/-! ### What an instruction writes -/

/-- The flags `g` are the flags `f` but for those the table of 10_state.md R28 lets the instruction write. -/
def FlagsKept (i : Instr) (f g : Flags) : Prop :=
  (writesZsp i = false → g.z = f.z ∧ g.s = f.s ∧ g.p = f.p) ∧
    (writesCarry i = false → g.cy = f.cy) ∧ (i ≠ .popPsw → g.ac = f.ac)

/-- One write that the tables of `Spec` list for the instruction `i` in the state `s`, from `t` to `u`. -/
def WritesOnce (i : Instr) (s t u : State) : Prop :=
  (∃ r ∈ writtenRegs i, ∃ v, u = t.setReg r v) ∨
  (writesSp s.flags i = true ∧ ∃ w, u = t.setSP w) ∨
  (isTransfer i = true ∧ ∃ w, u = t.setPC w) ∨
  (∃ f, FlagsKept i t.flags f ∧ u = t.setFlags f) ∨
  (∃ x ∈ storedTo i s, ∃ v, u = t.writeByte x v) ∨
  ((i = .ei ∨ i = .di) ∧ ∃ v, u = t.setInte v) ∨
  (i = .hlt ∧ u = { t with halted := true }) ∨
  (∃ port, i = .inp port ∧ u = t.afterPortRead) ∨
  (∃ port v, i = .outp port ∧ u = t.portWrite port v)

/-- Listed writes lead from `s`, in which PC is the next address, to `t`. An instruction that does not fault is such a
row of writes (`exec_writes`), so what it leaves alone follows by induction over them (`Writes.inductionOn`). -/
def Writes (i : Instr) (s t : State) : Prop := Relation.ReflTransGen (WritesOnce i s) s t

section
variable {i : Instr} {s t : State}

theorem Writes.refl : Writes i s s := Relation.ReflTransGen.refl

theorem Writes.setReg (h : Writes i s t) {r : Reg} (hr : r ∈ writtenRegs i) (v : Byte) : Writes i s (t.setReg r v) :=
  h.tail (.inl ⟨r, hr, v, rfl⟩)

theorem Writes.setSP (h : Writes i s t) (hsp : writesSp s.flags i = true) (w : Word) : Writes i s (t.setSP w) :=
  h.tail (.inr (.inl ⟨hsp, w, rfl⟩))

theorem Writes.setPC (h : Writes i s t) (hpc : isTransfer i = true) (w : Word) : Writes i s (t.setPC w) :=
  h.tail (.inr (.inr (.inl ⟨hpc, w, rfl⟩)))

theorem Writes.setFlags (h : Writes i s t) {f : Flags} (hf : FlagsKept i t.flags f) : Writes i s (t.setFlags f) :=
  h.tail (.inr (.inr (.inr (.inl ⟨f, hf, rfl⟩))))

theorem Writes.writeByte (h : Writes i s t) {x : Word} (hx : x ∈ storedTo i s) (v : Byte) :
    Writes i s (t.writeByte x v) :=
  h.tail (.inr (.inr (.inr (.inr (.inl ⟨x, hx, v, rfl⟩)))))

theorem Writes.setInte (h : Writes i s t) (hi : i = .ei ∨ i = .di) (v : Bool) : Writes i s (t.setInte v) :=
  h.tail (.inr (.inr (.inr (.inr (.inr (.inl ⟨hi, v, rfl⟩))))))

theorem Writes.halt (h : Writes i s t) (hi : i = .hlt) : Writes i s { t with halted := true } :=
  h.tail (.inr (.inr (.inr (.inr (.inr (.inr (.inl ⟨hi, rfl⟩)))))))

theorem Writes.afterPortRead (h : Writes i s t) {port : Byte} (hi : i = .inp port) : Writes i s t.afterPortRead :=
  h.tail (.inr (.inr (.inr (.inr (.inr (.inr (.inr (.inl ⟨port, hi, rfl⟩))))))))

theorem Writes.portWrite (h : Writes i s t) {port : Byte} (hi : i = .outp port) (v : Byte) :
    Writes i s (t.portWrite port v) :=
  h.tail (.inr (.inr (.inr (.inr (.inr (.inr (.inr (.inr ⟨port, v, hi, rfl⟩))))))))

/-- Induction over the writes: what holds at first and is kept by each listed write holds in the end. -/
theorem Writes.inductionOn {motive : ∀ t, Writes i s t → Prop} {t : State} (h : Writes i s t)
    (refl : motive s .refl)
    (setReg : ∀ t h r v (hr : r ∈ writtenRegs i), motive t h → motive (t.setReg r v) (h.setReg hr v))
    (setSP : ∀ t h w (hsp : writesSp s.flags i = true), motive t h → motive (t.setSP w) (h.setSP hsp w))
    (setPC : ∀ t h w (hpc : isTransfer i = true), motive t h → motive (t.setPC w) (h.setPC hpc w))
    (setFlags : ∀ t h f (hf : FlagsKept i t.flags f), motive t h → motive (t.setFlags f) (h.setFlags hf))
    (writeByte : ∀ t h x v (hx : x ∈ storedTo i s), motive t h → motive (t.writeByte x v) (h.writeByte hx v))
    (setInte : ∀ t h v (hi : i = .ei ∨ i = .di), motive t h → motive (t.setInte v) (h.setInte hi v))
    (halt : ∀ t h (hi : i = .hlt), motive t h → motive { t with halted := true } (h.halt hi))
    (afterPortRead : ∀ t h port (hi : i = .inp port), motive t h → motive t.afterPortRead (h.afterPortRead hi))
    (portWrite : ∀ t h port v (hi : i = .outp port), motive t h → motive (t.portWrite port v) (h.portWrite hi v)) :
    motive t h := by
  induction h with
  | refl => exact refl
  | tail _ hu ih =>
    obtain ⟨r, hr, v, rfl⟩ | ⟨hsp, w, rfl⟩ | ⟨hpc, w, rfl⟩ | ⟨f, hf, rfl⟩ | ⟨x, hx, v, rfl⟩ | ⟨hi, v, rfl⟩ |
      ⟨hi, rfl⟩ | ⟨port, hi, rfl⟩ | ⟨port, v, hi, rfl⟩ := hu
    · exact setReg _ _ r v hr ih
    · exact setSP _ _ w hsp ih
    · exact setPC _ _ w hpc ih
    · exact setFlags _ _ f hf ih
    · exact writeByte _ _ x v hx ih
    · exact setInte _ _ v hi ih
    · exact halt _ _ hi ih
    · exact afterPortRead _ _ port hi ih
    · exact portWrite _ _ port v hi ih
end

/-! ### Flags -/

theorem FlagsKept.refl (i : Instr) (f : Flags) : FlagsKept i f f :=
  ⟨fun _ => ⟨rfl, rfl, rfl⟩, fun _ => rfl, fun _ => rfl⟩

theorem FlagsKept.trans {i : Instr} {f g k : Flags} (h : FlagsKept i f g) (h' : FlagsKept i g k) :
    FlagsKept i f k := by
  obtain ⟨hzsp, hcy, hac⟩ := h
  obtain ⟨hzsp', hcy', hac'⟩ := h'
  refine ⟨fun hw => ?_, fun hw => (hcy' hw).trans (hcy hw), fun hw => (hac' hw).trans (hac hw)⟩
  obtain ⟨hz, hs, hp⟩ := hzsp hw
  obtain ⟨hz', hs', hp'⟩ := hzsp' hw
  exact ⟨hz'.trans hz, hs'.trans hs, hp'.trans hp⟩

theorem flagsKept_zsp {i : Instr} (hz : writesZsp i = true) (f : Flags) (res : Byte) : FlagsKept i f (f.zsp res) :=
  ⟨fun h => (nomatch hz.symm.trans h), fun _ => rfl, fun _ => rfl⟩

theorem flagsKept_withCarry {i : Instr} (hc : writesCarry i = true) (f : Flags) (cy : Bool) :
    FlagsKept i f (f.withCarry cy) :=
  ⟨fun _ => ⟨rfl, rfl, rfl⟩, fun h => (nomatch hc.symm.trans h), fun _ => rfl⟩

theorem flagsKept_popPsw (f g : Flags) : FlagsKept .popPsw f g :=
  ⟨nofun, nofun, fun h => absurd rfl h⟩

/-! ### The shared operations as rows of writes -/

section
variable {i : Instr} {s t : State}

theorem Writes.setPair (h : Writes i s t) {p : Pair} (hr : pairRegs p ⊆ writtenRegs i)
    (hsp : p = .SP → writesSp s.flags i = true) (w : Word) : Writes i s (t.setPair p w) := by
  cases p with
  | BC => exact (h.setReg (r := .B) (hr (.head _)) (hiByte w)).setReg (r := .C) (hr (.tail _ (.head _))) (loByte w)
  | DE => exact (h.setReg (r := .D) (hr (.head _)) (hiByte w)).setReg (r := .E) (hr (.tail _ (.head _))) (loByte w)
  | HL => exact (h.setReg (r := .H) (hr (.head _)) (hiByte w)).setReg (r := .L) (hr (.tail _ (.head _))) (loByte w)
  | SP => exact h.setSP (hsp rfl) w

theorem State.setStackPair_eq_setPair (s : State) (p : StackPair) (w : Word) :
    s.setStackPair p w = s.setPair (stackPair p) w := by
  cases p <;> rfl

theorem Writes.addToA (hr : .A ∈ writtenRegs i) (hz : writesZsp i = true) (hc : writesCarry i = true) (v : Byte)
    (cin : Bool) : Writes i s (s.addToA v cin) :=
  (Writes.refl.setReg hr (add8 s.a v cin)).setFlags ((flagsKept_zsp hz _ _).trans (flagsKept_withCarry hc _ _))

theorem Writes.subFromA (hr : .A ∈ writtenRegs i) (hz : writesZsp i = true) (hc : writesCarry i = true) (v : Byte)
    (bin : Bool) : Writes i s (s.subFromA Config.hardware v bin) :=
  (Writes.refl.setReg hr (sub8 s.a v bin)).setFlags ((flagsKept_zsp hz _ _).trans (flagsKept_withCarry hc _ _))

theorem Writes.compareA (hz : writesZsp i = true) (hc : writesCarry i = true) (v : Byte) :
    Writes i s (s.compareA Config.hardware v) :=
  Writes.refl.setFlags ((flagsKept_zsp hz _ _).trans (flagsKept_withCarry hc _ _))

theorem Writes.logicToA (hr : .A ∈ writtenRegs i) (hz : writesZsp i = true) (res : Byte) :
    Writes i s (s.logicToA Config.hardware res) :=
  (Writes.refl.setReg hr res).setFlags (flagsKept_zsp hz s.flags res)

theorem Writes.rotateA (hr : .A ∈ writtenRegs i) (hc : writesCarry i = true) (res : Byte) (cy : Bool) :
    Writes i s (s.rotateA res cy) :=
  (Writes.refl.setReg hr res).setFlags (flagsKept_withCarry hc s.flags cy)

theorem Writes.countReg {r : Reg} (hr : r ∈ writtenRegs i) (hz : writesZsp i = true) (res : Byte) :
    Writes i s (s.countReg r res) :=
  (Writes.refl.setReg hr res).setFlags (by simpa using flagsKept_zsp hz s.flags res)

theorem Writes.countM (hx : s.hl ∈ storedTo i s) (hz : writesZsp i = true) (res : Byte) :
    Writes i s (s.countM res) :=
  (Writes.refl.writeByte hx res).setFlags (flagsKept_zsp hz s.flags res)

theorem Writes.writeWord {x : Word} (hx : [x, x + 1] ⊆ storedTo i s) (w : Word) : Writes i s (s.writeWord x w) :=
  (Writes.refl.writeByte (hx (.head _)) _).writeByte (hx (.tail _ (.head _))) _

theorem Writes.push16 (hx : [s.sp - 1, s.sp - 2] ⊆ storedTo i s) (hsp : writesSp s.flags i = true) (w : Word) :
    Writes i s (s.push16 w) :=
  ((Writes.refl.writeByte (hx (.head _)) _).writeByte (hx (.tail _ (.head _))) _).setSP hsp _

theorem Writes.callTo (hx : [s.sp - 1, s.sp - 2] ⊆ storedTo i s) (hsp : writesSp s.flags i = true)
    (hpc : isTransfer i = true) (target : Word) : Writes i s (s.callTo target) :=
  (Writes.push16 hx hsp _).setPC hpc _

theorem Writes.returnFromCall (hsp : writesSp s.flags i = true) (hpc : isTransfer i = true) :
    Writes i s s.returnFromCall :=
  (Writes.refl.setSP hsp _).setPC hpc _

/-! ### The conditional transfers: a transfer where taken, and nothing where not (44_control_transfer.md R233) -/

theorem Writes.jumpIf (hpc : isTransfer i = true) (cond : Cond) (target : Word) :
    Writes i s (s.jumpIf cond target) := by
  cases h : s.flags.cond cond with
  | true =>
    rw [State.jumpIf_true h]
    exact Writes.refl.setPC hpc target
  | false =>
    rw [State.jumpIf_false h]
    exact .refl

theorem isTransfer_of_callTaken {f : Flags} (h : callTaken f i = true) : isTransfer i = true := by
  cases i
  case cnz | cz | cnc | cc | cpo | cpe | cp | cm => rfl
  all_goals cases h

theorem writesSp_of_callTaken {f : Flags} (h : callTaken f i = true) : writesSp f i = true := by
  cases i
  case cnz | cz | cnc | cc | cpo | cpe | cp | cm => exact Bool.or_eq_true_iff.mpr (.inl h)
  all_goals cases h

theorem storedTo_of_callTaken (h : callTaken s.flags i = true) : storedTo i s = [s.sp - 1, s.sp - 2] := by
  cases i
  case cnz | cz | cnc | cc | cpo | cpe | cp | cm => exact if_pos h
  all_goals cases h

theorem Writes.callIf {cond : Cond} (hc : callTaken s.flags i = s.flags.cond cond) (target : Word) :
    Writes i s (s.callIf cond target) := by
  cases h : s.flags.cond cond with
  | true =>
    rw [h] at hc
    rw [State.callIf_true h]
    exact .callTo (storedTo_of_callTaken hc ▸ List.Subset.refl _) (writesSp_of_callTaken hc)
      (isTransfer_of_callTaken hc) target
  | false =>
    rw [State.callIf_false h]
    exact .refl

theorem isTransfer_of_returnTaken {f : Flags} (h : returnTaken f i = true) : isTransfer i = true := by
  cases i
  case rnz | rz | rnc | rc | rpo | rpe | rp | rm => rfl
  all_goals cases h

theorem writesSp_of_returnTaken {f : Flags} (h : returnTaken f i = true) : writesSp f i = true := by
  cases i
  case rnz | rz | rnc | rc | rpo | rpe | rp | rm => exact h
  all_goals cases h

theorem Writes.returnIf {cond : Cond} (hc : returnTaken s.flags i = s.flags.cond cond) :
    Writes i s (s.returnIf cond) := by
  cases h : s.flags.cond cond with
  | true =>
    rw [h] at hc
    rw [State.returnIf_true h]
    exact .returnFromCall (writesSp_of_returnTaken hc) (isTransfer_of_returnTaken hc)
  | false =>
    rw [State.returnIf_false h]
    exact .refl
end

/-- An instruction that does not fault makes its writes from the next address on. -/
theorem exec_writes {i : Instr} {s t : State} (hrow : isFaultingRow i = false) (h : exec i s = .next t) :
    Writes i (s.advance (encode i).length) t := by
  cases i <;> cases h
  case movRR | movRM | mviR | ldax | lda | cma => exact .setReg .refl (.head _) _
  case movMR | mviM | stax | sta => exact .writeByte .refl (.head _) _
  case shld => exact .writeWord (List.Subset.refl _) _
  case lxi rp _ | inx rp | dcx rp => exact .setPair .refl (List.Subset.refl _) (by rintro rfl; rfl) _
  case lhld => exact .setPair (p := .HL) .refl (List.Subset.refl _) nofun _
  case xthl => exact (Writes.writeWord (List.Subset.refl _) _).setPair (p := .HL) (List.Subset.refl _) nofun _
  case xchg =>
    exact (Writes.setPair (p := .DE) .refl (List.subset_append_left _ [Reg.H, .L]) nofun _).setPair (p := .HL)
      (List.subset_append_right [Reg.D, .E] _) nofun _
  case dad =>
    exact (Writes.setPair (p := .HL) .refl (List.Subset.refl _) nofun _).setFlags (flagsKept_withCarry rfl _ _)
  case add | adc | adi | aci => exact .addToA (.head _) rfl rfl _ _
  case sub | sbb | sui | sbi => exact .subFromA (.head _) rfl rfl _ _
  case ana | xra | ora | ani | xri | ori => exact .logicToA (.head _) rfl _
  case cmp | cpi => exact .compareA rfl rfl _
  case inrR | dcrR => exact .countReg (.head _) rfl _
  case inrM | dcrM => exact .countM (.head _) rfl _
  case rlc | rrc | ral | rar => exact .rotateA (.head _) rfl _ _
  case cmc | stc => exact .setFlags .refl (flagsKept_withCarry rfl _ _)
  case jmp | pchl => exact .setPC .refl rfl _
  case jnz | jz | jnc | jc | jpo | jpe | jp | jm => exact .jumpIf rfl _ _
  case call | rst => exact .callTo (List.Subset.refl _) rfl rfl _
  case cnz | cnc | cpo | cp => exact .callIf (beq_false _) _
  case cz | cc | cpe | cm => exact .callIf (beq_true _) _
  case ret => exact .returnFromCall rfl rfl
  case rnz | rnc | rpo | rp => exact .returnIf (beq_false _)
  case rz | rc | rpe | rm => exact .returnIf (beq_true _)
  case push | pushPsw => exact .push16 (List.Subset.refl _) rfl _
  case pop =>
    rw [State.setStackPair_eq_setPair]
    exact (Writes.refl.setSP rfl _).setPair (List.Subset.refl _) (fun _ => rfl) _
  case popPsw => exact ((Writes.refl.setSP rfl _).setFlags (flagsKept_popPsw _ _)).setReg (.head _) _
  case sphl => exact .setSP .refl rfl _
  case nop => exact .refl
  case di => exact .setInte .refl (.inr rfl) _
  case ei => exact .setInte .refl (.inl rfl) _
  case hlt => exact .halt .refl rfl
  case inp => exact (Writes.refl.setReg (.head _) _).afterPortRead rfl
  case outp => exact .portWrite .refl rfl _
  case daa | undoc00 | undocCB | undocD9 | undocXD => cases hrow
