-- ==== Sys2Proof/Word.lean ====
section
/-! DEFINITION. The value types of the block (00_scope.md R8): bits and bytes. A `Time` is a natural number of ticks, `Nat`. -/

namespace Sys2Proof

/-- `Bit` is 0 or 1 (00_scope.md R8; FC: "A boolean"): `false` is 0, `true` is 1. -/
abbrev Bit := Bool

/-- `Byte` is an unsigned 8-bit value, bit 7 the most significant (00_scope.md R8). -/
abbrev Byte := BitVec 8

end Sys2Proof
end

____________

Instructions to follow ::
Please print verbatim each line from the first line of the entries above to the line that contains "(∃ f, FlagsKept", inclusive, and nothing more.

Answer to the exercise ::
/-! ### What an instruction writes -/

/-- The flags `g` are the flags `f` but for those the table of 10_state.md R28 lets the instruction write. -/
def FlagsKept (i : Instr) (f g : Flags) : Prop :=
  (writesZsp i = false → g.z = f.z ∧ g.s = f.s ∧ g.p = f.p) ∧
    (writesCarry i = false → g.cy = f.cy) ∧ (i ≠ .popPsw → g.ac = f.ac)

/-- One write that the tables of `Spec` list for the instruction `i` in the state `s`, from `t` to `u`. -/
def WritesOnce (i : Instr) (s t u : State) : Prop :=
  (∃ r ∈ writtenRegs i, ∃ v, u = t.setReg r v) ∨
  (writesSp s.flags i = true ∧ ∃ w, u = t.setSP w) ∨
  (isTransfer i = true ∧ ∃ w, u = t.setPC w) ∨
  (∃ f, FlagsKept i t.flags f ∧ u = t.setFlags f) ∨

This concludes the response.